What the task requires | Tell how many lines in the data contain the string "capture", using a single number as the whole reply.

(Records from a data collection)
Start of Block

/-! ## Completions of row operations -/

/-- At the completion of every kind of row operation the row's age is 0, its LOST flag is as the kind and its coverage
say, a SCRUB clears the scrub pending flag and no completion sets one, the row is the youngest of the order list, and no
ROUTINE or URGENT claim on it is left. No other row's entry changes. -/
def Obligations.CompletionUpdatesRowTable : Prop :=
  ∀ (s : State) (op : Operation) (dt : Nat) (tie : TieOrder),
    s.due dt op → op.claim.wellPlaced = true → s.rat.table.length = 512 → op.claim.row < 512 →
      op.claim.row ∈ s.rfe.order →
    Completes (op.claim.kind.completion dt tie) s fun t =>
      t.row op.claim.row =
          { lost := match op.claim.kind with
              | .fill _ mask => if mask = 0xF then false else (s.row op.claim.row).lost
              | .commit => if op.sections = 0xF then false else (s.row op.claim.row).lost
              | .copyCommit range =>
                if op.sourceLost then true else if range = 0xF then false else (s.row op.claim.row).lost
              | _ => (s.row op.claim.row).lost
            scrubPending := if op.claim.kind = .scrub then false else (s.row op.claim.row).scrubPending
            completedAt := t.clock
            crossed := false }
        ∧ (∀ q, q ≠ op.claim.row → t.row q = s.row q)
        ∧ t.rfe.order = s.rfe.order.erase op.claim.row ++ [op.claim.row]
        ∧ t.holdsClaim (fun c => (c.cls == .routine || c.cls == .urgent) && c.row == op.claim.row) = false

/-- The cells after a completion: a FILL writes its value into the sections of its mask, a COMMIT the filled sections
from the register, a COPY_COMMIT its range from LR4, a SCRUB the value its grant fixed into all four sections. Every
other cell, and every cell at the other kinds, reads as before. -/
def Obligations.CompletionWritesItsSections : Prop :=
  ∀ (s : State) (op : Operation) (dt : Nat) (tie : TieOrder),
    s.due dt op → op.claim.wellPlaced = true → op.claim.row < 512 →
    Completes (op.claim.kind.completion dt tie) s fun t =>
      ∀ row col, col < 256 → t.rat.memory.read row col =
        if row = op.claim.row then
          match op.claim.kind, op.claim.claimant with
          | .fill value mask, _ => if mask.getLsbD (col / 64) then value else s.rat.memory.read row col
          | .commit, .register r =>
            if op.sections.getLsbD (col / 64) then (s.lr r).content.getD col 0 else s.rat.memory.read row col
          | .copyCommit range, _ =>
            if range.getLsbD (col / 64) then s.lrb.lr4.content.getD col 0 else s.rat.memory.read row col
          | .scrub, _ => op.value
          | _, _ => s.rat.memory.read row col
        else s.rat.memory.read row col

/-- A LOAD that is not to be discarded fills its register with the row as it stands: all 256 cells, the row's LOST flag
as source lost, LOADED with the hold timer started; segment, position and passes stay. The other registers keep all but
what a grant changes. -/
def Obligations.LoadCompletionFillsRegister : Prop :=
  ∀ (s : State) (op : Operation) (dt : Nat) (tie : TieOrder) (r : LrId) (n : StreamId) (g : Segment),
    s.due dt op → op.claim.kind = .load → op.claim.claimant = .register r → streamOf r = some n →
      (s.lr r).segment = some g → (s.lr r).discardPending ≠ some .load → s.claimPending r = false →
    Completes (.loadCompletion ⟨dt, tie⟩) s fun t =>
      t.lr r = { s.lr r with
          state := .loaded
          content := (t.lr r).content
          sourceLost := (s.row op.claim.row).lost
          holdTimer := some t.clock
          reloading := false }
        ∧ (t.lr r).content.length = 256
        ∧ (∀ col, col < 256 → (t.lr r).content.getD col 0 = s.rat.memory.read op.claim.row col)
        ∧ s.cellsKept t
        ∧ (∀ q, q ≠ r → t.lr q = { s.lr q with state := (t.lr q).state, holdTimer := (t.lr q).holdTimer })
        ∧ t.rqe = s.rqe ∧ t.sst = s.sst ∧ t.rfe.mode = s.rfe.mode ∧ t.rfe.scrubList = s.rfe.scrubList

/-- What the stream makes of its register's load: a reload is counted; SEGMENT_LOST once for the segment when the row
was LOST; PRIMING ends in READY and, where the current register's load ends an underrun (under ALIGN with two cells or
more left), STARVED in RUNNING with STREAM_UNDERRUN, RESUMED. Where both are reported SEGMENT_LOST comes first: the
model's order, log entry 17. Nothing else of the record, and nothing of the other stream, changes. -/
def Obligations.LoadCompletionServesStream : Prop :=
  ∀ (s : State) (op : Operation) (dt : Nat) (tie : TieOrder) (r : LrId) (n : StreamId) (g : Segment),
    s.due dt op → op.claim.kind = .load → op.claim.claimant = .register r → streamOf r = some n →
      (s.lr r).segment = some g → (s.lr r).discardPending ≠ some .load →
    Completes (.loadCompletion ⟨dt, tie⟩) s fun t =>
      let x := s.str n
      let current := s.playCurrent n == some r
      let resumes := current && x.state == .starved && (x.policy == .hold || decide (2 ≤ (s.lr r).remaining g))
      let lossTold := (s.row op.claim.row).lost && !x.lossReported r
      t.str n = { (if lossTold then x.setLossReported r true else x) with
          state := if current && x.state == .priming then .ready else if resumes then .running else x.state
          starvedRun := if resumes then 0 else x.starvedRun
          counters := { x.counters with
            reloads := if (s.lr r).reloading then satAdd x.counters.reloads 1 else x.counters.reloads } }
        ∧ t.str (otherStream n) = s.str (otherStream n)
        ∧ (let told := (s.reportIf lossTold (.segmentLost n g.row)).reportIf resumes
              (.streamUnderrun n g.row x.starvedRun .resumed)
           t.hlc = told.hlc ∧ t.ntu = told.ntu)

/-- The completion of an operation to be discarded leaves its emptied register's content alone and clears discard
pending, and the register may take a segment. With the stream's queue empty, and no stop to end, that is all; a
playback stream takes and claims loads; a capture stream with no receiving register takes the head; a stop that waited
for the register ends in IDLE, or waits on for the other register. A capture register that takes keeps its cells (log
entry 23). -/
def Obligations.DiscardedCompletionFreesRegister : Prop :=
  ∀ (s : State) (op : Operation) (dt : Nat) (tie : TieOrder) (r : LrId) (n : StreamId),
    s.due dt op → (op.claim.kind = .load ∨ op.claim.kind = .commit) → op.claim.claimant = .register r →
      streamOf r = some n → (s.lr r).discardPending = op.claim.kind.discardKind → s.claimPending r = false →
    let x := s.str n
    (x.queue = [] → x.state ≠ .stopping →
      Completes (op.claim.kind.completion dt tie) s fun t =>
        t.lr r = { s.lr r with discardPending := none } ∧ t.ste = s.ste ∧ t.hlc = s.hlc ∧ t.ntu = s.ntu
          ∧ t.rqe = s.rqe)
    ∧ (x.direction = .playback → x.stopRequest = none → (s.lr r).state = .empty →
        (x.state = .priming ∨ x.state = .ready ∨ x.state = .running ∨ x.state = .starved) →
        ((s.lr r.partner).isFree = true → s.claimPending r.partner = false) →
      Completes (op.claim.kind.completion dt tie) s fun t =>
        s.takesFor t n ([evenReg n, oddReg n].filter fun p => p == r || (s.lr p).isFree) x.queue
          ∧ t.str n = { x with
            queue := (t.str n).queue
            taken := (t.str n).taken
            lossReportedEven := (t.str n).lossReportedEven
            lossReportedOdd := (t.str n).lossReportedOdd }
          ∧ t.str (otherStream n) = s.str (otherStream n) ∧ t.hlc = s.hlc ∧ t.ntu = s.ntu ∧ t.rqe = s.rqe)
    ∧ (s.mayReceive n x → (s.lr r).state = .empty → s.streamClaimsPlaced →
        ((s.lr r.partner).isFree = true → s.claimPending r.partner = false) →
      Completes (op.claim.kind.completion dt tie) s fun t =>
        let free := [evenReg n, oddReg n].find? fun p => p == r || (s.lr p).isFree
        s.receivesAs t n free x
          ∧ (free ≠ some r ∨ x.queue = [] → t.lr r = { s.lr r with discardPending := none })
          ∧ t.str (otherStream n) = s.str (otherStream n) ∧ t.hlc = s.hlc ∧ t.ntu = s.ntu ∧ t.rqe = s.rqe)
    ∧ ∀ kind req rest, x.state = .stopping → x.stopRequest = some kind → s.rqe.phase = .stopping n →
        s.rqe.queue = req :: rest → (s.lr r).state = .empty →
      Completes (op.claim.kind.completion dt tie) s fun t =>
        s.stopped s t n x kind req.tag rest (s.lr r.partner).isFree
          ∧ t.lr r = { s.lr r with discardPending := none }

End of Block

Written answer | 2